#### [TASK]
Whenever a line in the records below holds the string "cycle", copy it out.

#### [Stored items from a collection]
= = = = =

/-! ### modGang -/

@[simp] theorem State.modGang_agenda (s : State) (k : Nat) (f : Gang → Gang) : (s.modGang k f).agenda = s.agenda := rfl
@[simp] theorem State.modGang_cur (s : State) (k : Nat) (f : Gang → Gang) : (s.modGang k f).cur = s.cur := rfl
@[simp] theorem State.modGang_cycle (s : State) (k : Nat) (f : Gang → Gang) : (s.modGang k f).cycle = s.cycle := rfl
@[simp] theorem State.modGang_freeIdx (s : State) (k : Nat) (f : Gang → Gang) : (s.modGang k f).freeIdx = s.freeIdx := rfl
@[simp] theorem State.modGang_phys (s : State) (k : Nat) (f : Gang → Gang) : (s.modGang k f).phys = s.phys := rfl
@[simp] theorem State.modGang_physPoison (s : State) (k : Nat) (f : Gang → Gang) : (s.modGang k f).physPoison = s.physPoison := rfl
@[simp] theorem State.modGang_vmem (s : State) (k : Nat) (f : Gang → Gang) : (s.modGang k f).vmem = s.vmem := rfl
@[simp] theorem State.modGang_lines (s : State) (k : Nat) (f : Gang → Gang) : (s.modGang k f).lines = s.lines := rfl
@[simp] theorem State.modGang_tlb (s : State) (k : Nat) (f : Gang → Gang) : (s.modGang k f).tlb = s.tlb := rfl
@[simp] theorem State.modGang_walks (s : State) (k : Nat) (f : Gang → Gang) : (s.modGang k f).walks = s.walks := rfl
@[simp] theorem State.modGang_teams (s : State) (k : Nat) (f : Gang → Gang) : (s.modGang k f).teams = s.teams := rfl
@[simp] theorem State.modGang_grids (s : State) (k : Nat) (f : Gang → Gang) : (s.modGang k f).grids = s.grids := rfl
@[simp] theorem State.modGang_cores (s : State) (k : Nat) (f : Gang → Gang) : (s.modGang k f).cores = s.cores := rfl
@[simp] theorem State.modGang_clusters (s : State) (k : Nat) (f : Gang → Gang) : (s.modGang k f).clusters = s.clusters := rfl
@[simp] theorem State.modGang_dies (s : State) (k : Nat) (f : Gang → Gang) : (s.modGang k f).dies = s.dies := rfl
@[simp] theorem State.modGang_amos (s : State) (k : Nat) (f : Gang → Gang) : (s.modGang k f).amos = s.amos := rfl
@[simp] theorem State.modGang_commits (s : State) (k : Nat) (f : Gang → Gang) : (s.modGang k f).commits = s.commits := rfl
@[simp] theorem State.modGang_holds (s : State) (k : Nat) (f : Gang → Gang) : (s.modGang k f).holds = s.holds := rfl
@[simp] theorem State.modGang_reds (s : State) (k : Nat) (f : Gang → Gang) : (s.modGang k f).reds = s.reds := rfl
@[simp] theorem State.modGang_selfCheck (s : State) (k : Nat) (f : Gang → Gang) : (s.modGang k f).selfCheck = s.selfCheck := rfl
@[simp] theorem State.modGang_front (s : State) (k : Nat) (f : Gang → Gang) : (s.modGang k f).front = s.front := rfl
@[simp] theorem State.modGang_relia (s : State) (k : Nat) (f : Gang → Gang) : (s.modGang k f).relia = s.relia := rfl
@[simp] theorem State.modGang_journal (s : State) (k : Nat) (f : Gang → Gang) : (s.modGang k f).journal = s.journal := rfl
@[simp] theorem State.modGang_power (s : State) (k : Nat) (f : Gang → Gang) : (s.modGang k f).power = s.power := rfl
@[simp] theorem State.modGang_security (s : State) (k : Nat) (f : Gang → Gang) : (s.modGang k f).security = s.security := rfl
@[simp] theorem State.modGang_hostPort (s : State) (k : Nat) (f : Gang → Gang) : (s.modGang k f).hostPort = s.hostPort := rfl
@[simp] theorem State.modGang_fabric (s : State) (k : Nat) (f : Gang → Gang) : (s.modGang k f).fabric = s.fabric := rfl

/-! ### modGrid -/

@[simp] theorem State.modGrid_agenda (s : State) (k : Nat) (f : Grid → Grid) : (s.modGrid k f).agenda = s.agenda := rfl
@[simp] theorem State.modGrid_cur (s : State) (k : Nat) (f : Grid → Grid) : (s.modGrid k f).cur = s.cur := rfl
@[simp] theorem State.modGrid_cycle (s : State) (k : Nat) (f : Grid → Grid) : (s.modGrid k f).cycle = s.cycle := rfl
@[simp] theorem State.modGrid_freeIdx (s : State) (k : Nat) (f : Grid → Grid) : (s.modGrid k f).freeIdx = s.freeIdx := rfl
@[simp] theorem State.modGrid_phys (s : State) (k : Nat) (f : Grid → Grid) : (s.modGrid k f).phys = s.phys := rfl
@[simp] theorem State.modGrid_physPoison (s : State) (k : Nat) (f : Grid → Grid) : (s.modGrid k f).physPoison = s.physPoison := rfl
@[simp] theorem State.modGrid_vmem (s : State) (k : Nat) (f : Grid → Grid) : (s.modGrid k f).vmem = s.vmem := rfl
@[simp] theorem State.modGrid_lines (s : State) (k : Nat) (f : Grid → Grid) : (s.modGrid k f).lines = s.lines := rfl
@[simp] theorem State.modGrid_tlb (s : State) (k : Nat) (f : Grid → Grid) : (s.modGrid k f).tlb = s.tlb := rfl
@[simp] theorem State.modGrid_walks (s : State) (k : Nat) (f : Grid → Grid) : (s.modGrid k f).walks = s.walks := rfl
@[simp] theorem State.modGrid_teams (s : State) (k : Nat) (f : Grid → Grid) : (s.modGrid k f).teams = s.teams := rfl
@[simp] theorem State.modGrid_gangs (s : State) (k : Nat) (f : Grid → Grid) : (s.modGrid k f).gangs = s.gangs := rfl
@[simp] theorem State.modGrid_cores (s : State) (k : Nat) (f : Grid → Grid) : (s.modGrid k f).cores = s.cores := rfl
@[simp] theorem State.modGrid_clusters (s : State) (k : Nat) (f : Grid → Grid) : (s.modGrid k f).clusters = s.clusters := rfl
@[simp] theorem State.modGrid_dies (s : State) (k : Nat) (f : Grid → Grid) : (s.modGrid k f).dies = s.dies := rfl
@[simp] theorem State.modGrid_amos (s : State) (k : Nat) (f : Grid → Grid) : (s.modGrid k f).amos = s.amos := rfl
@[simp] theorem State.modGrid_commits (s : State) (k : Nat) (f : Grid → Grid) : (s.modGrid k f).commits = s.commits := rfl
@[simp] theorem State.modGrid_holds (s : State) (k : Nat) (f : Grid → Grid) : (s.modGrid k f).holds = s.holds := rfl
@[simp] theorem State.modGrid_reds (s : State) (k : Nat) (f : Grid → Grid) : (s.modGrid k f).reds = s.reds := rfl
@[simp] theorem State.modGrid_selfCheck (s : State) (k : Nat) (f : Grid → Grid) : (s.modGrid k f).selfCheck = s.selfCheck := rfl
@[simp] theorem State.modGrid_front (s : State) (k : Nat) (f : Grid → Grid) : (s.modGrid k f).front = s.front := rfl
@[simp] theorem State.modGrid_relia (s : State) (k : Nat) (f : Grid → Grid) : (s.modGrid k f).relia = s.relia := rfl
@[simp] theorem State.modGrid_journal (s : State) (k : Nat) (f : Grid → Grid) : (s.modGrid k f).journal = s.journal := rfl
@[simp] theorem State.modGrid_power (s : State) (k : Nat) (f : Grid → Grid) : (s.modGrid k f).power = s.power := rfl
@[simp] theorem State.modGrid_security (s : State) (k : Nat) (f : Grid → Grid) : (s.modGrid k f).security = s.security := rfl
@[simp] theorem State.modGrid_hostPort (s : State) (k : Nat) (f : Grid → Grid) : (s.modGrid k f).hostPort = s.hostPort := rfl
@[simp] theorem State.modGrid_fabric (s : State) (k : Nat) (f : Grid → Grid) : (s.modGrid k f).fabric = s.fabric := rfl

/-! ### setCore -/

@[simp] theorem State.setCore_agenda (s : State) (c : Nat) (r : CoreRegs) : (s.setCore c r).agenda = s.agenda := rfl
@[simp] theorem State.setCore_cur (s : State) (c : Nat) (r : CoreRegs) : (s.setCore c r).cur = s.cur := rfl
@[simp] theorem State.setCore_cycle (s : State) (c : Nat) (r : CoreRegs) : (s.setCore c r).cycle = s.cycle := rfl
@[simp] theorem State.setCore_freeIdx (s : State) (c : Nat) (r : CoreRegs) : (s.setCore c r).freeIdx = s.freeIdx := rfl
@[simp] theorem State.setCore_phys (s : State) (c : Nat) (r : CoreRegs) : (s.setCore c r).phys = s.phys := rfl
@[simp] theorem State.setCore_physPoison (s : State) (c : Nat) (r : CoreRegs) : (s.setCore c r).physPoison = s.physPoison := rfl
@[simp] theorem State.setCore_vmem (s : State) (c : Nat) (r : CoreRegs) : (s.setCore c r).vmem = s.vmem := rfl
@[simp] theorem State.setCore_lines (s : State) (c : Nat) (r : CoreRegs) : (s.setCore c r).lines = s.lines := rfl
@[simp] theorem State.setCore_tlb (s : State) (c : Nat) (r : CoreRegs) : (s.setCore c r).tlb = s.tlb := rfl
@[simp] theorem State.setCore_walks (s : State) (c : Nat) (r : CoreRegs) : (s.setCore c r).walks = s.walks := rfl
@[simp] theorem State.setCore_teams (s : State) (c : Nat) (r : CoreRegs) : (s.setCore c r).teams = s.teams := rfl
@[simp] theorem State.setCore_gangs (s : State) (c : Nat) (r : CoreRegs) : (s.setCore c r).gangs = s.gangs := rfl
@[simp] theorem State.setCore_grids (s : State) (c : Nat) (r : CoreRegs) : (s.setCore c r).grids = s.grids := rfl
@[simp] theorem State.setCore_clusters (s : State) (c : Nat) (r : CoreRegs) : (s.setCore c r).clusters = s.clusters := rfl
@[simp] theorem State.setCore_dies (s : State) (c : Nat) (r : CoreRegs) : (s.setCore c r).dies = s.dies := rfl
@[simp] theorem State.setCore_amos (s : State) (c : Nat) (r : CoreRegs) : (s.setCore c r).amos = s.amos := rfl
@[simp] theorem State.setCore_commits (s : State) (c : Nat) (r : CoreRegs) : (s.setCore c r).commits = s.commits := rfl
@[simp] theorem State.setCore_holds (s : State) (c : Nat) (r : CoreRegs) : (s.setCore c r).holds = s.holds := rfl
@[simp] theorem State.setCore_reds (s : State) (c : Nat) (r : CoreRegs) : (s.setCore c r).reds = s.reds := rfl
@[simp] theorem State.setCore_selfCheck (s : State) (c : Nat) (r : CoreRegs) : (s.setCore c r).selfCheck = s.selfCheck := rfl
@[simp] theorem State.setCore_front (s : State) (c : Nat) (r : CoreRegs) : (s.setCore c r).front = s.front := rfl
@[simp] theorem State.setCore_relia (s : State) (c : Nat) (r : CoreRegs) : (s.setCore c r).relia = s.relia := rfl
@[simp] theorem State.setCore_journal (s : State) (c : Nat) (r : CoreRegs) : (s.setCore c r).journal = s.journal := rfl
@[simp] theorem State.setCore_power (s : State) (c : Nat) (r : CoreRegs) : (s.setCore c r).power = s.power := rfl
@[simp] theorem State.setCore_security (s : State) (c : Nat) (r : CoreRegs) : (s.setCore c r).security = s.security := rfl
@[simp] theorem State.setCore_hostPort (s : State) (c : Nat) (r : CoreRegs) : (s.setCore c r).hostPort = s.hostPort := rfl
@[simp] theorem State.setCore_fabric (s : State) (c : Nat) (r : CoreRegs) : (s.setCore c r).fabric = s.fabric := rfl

= = = = =

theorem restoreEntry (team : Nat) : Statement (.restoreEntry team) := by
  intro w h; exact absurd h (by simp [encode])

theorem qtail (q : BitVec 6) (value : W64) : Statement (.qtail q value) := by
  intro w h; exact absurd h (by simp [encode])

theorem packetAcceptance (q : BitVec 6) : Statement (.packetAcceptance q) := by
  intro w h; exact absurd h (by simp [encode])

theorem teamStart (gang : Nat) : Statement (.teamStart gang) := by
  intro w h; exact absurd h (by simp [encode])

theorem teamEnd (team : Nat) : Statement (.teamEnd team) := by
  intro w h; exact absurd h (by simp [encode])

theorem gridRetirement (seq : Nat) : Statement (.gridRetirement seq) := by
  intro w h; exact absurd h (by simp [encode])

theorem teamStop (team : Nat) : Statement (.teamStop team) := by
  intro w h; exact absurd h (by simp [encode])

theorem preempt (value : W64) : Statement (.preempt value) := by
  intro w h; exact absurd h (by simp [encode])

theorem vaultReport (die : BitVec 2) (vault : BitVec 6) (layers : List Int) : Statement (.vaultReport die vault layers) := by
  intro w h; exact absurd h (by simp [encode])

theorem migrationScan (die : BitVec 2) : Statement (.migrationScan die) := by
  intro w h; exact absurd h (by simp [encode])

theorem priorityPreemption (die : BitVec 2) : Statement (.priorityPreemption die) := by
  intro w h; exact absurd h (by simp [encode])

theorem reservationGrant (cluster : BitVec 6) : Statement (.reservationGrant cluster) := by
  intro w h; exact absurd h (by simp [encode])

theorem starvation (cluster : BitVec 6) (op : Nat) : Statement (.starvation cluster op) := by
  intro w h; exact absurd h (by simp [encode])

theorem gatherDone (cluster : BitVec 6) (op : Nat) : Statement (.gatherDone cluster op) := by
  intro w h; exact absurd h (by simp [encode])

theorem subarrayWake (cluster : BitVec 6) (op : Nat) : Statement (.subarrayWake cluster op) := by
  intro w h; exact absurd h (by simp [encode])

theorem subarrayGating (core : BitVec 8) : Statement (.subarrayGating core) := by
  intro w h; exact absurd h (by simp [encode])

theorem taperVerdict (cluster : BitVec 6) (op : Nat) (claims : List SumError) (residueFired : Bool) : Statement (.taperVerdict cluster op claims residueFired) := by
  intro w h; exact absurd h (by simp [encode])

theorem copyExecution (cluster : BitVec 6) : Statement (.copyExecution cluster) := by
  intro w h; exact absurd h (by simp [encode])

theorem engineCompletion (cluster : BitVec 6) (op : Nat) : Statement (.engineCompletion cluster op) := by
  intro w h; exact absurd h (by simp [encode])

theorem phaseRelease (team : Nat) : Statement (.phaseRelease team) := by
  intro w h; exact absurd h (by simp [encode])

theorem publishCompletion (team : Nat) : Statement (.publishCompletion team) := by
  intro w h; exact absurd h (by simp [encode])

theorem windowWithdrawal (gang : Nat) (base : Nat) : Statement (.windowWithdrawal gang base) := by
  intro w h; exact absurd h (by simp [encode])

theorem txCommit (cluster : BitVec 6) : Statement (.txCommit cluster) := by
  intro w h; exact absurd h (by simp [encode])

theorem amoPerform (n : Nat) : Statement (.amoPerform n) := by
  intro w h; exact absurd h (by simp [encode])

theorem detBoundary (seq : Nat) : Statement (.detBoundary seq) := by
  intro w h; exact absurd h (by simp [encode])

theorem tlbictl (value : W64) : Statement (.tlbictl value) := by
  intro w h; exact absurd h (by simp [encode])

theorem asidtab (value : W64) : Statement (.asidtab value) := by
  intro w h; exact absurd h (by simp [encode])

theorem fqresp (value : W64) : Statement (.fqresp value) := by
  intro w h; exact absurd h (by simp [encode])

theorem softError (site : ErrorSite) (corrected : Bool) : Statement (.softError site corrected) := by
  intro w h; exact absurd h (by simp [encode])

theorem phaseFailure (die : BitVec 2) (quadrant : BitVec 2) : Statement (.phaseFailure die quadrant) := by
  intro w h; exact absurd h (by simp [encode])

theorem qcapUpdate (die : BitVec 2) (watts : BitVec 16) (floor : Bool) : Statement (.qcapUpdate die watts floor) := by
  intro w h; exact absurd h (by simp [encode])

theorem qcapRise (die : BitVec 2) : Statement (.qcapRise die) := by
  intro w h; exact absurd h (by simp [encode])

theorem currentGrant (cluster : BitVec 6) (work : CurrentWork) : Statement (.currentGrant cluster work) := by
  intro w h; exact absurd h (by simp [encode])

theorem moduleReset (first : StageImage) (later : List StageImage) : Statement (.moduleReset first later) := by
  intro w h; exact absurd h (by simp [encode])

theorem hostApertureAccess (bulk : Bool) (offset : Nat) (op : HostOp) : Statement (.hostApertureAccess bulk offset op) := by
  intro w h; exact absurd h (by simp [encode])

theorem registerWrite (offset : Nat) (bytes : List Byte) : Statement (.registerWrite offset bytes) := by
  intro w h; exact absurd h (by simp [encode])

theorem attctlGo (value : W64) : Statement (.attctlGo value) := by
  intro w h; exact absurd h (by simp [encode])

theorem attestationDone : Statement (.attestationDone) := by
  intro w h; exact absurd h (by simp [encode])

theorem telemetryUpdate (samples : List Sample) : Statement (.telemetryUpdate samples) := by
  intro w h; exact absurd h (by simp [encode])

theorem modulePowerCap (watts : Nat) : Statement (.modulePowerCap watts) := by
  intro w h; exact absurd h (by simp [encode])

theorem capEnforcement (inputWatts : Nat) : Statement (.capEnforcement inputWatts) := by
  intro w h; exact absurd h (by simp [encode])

= = = = =

#### [WRITTEN ANSWER]
@[simp] theorem State.modGang_cycle (s : State) (k : Nat) (f : Gang → Gang) : (s.modGang k f).cycle = s.cycle := rfl
@[simp] theorem State.modGrid_cycle (s : State) (k : Nat) (f : Grid → Grid) : (s.modGrid k f).cycle = s.cycle := rfl
@[simp] theorem State.setCore_cycle (s : State) (c : Nat) (r : CoreRegs) : (s.setCore c r).cycle = s.cycle := rfl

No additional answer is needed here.